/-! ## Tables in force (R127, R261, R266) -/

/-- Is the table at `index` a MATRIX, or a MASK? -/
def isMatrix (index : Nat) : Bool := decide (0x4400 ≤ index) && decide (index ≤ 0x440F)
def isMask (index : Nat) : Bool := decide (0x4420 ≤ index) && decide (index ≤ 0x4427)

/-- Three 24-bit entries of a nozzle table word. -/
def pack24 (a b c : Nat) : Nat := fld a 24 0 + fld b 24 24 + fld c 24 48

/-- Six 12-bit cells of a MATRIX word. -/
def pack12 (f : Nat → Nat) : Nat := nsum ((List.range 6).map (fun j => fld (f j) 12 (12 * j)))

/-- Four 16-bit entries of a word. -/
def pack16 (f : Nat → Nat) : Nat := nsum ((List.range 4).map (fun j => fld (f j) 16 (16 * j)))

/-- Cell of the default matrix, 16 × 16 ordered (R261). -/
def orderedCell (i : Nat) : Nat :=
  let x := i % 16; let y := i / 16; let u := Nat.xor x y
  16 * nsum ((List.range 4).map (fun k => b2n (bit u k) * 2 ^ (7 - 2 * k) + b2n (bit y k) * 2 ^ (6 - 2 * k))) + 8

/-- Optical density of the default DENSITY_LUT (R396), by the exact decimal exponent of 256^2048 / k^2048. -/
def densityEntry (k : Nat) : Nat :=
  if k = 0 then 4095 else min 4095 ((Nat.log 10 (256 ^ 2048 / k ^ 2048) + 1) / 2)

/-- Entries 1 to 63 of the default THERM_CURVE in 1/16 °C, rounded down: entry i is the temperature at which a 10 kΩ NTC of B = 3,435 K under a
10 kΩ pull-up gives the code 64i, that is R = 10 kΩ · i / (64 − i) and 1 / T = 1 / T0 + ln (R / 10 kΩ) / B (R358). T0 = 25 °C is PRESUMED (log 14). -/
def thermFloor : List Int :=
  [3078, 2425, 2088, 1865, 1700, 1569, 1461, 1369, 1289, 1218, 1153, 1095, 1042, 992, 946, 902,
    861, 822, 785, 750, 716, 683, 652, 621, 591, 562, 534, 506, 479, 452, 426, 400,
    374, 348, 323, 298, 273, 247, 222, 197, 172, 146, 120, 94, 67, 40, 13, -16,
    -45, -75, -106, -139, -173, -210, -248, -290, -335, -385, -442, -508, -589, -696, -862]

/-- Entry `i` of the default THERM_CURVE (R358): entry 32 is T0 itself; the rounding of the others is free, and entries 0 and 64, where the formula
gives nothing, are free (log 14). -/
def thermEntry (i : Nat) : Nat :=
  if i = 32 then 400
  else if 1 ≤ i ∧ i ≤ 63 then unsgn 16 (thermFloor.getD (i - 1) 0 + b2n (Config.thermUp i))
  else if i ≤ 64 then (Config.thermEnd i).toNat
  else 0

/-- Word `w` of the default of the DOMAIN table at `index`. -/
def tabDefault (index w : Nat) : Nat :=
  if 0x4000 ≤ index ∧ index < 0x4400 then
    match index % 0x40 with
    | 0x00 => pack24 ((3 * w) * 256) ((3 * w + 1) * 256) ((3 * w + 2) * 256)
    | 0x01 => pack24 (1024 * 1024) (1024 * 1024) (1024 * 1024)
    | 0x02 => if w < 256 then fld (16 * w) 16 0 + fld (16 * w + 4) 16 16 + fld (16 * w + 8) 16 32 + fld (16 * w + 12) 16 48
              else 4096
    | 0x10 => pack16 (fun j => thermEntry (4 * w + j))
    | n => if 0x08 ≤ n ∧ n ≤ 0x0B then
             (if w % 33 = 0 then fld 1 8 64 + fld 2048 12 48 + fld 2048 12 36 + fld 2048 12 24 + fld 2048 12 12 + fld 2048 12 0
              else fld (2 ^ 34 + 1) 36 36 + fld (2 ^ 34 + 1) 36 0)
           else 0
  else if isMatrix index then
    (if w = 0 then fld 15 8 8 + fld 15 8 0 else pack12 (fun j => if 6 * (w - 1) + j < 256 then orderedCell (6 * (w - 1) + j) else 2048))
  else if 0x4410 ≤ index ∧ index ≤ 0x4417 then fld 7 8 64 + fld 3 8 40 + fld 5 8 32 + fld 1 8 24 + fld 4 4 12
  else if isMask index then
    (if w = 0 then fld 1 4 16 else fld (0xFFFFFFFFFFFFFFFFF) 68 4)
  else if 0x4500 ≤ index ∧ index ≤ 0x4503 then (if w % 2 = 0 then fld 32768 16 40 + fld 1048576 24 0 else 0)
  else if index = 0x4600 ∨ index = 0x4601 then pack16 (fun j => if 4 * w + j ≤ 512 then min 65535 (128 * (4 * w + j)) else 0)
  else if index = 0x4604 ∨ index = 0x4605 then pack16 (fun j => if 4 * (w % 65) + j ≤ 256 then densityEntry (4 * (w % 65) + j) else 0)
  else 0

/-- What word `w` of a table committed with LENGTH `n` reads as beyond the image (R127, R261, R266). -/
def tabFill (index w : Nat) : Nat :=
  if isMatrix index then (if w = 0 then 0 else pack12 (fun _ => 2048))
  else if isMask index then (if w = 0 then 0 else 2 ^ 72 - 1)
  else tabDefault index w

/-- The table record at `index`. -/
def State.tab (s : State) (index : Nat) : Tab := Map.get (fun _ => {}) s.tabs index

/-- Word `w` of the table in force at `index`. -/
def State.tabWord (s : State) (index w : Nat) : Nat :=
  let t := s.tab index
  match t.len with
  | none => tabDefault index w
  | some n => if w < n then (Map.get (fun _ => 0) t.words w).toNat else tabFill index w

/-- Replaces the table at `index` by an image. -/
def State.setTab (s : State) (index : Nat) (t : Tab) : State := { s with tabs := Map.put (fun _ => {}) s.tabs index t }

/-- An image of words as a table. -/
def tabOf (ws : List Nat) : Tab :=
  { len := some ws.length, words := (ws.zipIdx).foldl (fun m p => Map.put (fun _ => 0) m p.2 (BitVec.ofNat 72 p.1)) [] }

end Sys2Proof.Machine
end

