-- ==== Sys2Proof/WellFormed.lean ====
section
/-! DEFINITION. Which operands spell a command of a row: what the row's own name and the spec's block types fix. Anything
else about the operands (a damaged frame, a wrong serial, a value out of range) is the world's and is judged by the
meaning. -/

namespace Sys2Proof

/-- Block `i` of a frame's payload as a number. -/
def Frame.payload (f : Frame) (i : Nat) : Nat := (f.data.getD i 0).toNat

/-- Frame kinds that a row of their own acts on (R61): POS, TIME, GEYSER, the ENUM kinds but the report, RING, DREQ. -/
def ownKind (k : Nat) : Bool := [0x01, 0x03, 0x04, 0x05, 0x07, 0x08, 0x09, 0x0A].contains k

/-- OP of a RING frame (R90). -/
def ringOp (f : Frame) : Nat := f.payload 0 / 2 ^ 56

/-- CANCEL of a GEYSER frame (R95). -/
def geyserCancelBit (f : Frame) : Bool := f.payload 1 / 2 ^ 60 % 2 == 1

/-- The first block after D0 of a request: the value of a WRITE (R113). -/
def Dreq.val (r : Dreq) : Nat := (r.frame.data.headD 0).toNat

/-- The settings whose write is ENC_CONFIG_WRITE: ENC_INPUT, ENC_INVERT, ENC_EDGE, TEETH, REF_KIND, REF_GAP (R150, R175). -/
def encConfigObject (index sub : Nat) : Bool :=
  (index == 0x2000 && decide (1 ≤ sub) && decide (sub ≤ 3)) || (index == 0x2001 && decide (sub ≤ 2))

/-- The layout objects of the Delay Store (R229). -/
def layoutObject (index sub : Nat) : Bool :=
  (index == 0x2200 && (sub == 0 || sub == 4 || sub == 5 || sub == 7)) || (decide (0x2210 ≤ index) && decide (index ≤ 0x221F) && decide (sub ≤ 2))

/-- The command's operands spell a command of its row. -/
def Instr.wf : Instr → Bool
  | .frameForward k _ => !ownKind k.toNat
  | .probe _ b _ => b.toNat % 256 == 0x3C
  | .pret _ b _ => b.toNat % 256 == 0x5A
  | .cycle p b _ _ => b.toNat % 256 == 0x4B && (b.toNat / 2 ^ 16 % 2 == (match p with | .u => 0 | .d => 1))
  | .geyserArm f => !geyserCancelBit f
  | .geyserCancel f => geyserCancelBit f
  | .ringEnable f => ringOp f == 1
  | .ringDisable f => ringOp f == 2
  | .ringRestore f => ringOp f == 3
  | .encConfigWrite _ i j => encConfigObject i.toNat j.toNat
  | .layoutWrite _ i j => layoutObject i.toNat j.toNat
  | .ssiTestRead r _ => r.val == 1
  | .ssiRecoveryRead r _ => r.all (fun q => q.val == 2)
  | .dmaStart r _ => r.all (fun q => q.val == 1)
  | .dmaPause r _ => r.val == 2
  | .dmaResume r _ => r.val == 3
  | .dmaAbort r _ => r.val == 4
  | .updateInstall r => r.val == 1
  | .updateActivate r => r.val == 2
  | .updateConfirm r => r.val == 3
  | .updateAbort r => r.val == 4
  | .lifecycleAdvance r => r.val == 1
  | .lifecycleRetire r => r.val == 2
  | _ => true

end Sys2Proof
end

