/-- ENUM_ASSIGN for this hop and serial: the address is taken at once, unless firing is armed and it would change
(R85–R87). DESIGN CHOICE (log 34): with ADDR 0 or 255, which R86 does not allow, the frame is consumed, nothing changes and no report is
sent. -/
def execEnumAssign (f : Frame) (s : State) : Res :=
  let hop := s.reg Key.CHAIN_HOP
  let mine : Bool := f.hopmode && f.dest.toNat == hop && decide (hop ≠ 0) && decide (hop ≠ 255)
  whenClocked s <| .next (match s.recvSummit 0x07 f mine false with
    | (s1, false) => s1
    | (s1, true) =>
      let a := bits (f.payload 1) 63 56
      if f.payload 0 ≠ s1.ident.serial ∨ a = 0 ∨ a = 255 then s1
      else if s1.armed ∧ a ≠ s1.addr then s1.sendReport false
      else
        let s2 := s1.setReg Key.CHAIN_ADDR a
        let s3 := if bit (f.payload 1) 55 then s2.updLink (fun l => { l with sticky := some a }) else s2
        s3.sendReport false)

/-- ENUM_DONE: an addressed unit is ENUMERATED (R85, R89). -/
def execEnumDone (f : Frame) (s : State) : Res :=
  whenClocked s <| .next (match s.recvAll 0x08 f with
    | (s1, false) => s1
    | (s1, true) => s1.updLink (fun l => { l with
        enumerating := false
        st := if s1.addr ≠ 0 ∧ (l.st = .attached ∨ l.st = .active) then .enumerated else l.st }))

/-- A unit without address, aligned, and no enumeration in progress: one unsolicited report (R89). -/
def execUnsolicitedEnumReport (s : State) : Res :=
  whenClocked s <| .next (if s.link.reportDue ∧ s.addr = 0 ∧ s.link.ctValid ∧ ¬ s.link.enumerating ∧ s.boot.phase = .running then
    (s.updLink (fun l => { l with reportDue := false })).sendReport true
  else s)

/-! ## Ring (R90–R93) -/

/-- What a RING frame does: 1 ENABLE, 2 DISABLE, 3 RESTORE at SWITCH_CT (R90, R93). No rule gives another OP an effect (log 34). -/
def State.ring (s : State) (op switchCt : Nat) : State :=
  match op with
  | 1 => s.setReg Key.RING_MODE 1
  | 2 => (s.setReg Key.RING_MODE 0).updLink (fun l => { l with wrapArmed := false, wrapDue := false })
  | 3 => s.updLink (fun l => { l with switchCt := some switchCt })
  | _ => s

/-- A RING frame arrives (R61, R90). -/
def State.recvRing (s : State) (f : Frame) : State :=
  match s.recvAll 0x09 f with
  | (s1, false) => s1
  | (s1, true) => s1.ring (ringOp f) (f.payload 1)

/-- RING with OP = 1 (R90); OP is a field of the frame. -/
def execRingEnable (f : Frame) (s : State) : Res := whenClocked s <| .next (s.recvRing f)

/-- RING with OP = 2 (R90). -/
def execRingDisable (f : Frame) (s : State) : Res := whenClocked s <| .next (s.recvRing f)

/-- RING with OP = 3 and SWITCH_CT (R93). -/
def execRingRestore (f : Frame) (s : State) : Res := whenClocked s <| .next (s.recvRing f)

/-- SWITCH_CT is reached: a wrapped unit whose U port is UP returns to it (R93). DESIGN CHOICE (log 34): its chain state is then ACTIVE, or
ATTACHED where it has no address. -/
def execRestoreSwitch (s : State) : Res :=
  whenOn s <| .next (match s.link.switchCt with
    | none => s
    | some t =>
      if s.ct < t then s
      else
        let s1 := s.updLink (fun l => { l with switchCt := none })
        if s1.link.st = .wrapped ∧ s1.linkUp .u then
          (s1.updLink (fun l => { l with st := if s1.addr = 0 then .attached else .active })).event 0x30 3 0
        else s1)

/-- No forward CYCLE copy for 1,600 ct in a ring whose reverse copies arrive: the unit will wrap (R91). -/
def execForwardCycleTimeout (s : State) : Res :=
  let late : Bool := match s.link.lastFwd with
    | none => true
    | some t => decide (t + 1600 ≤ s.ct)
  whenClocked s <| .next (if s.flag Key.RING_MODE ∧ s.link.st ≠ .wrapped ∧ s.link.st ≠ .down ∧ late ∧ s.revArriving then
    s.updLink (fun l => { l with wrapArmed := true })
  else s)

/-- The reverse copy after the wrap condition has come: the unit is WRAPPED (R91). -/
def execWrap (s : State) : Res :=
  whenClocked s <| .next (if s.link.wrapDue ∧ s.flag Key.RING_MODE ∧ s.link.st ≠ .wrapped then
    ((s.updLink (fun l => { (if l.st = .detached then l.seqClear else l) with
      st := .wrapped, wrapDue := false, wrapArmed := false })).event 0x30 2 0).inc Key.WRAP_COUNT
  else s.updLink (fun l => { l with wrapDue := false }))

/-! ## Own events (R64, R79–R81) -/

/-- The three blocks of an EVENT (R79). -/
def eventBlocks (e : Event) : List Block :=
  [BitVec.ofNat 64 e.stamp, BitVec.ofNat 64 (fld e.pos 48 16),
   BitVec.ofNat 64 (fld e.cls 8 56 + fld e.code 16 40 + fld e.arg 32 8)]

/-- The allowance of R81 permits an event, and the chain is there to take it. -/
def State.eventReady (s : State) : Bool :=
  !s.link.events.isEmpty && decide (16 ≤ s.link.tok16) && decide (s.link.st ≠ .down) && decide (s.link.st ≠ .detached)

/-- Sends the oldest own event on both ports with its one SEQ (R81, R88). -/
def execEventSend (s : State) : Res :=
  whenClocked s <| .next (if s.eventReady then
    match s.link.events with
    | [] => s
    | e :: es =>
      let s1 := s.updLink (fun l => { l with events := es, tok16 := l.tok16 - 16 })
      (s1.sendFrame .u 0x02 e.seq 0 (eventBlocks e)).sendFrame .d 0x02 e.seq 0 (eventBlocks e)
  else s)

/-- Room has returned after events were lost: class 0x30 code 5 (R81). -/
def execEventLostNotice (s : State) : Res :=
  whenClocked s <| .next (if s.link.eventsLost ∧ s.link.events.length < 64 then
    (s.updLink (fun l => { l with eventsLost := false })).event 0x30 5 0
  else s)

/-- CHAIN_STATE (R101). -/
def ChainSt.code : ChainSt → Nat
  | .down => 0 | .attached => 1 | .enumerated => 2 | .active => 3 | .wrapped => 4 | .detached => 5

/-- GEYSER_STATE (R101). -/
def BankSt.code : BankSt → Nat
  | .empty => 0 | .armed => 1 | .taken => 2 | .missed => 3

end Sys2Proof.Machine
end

○ ○ ○ ○ ○ ○ ○

▸ Required work: Counting only lines that hold the word "serial", state how many the material contains, and add nothing.

▸ Your solution: 3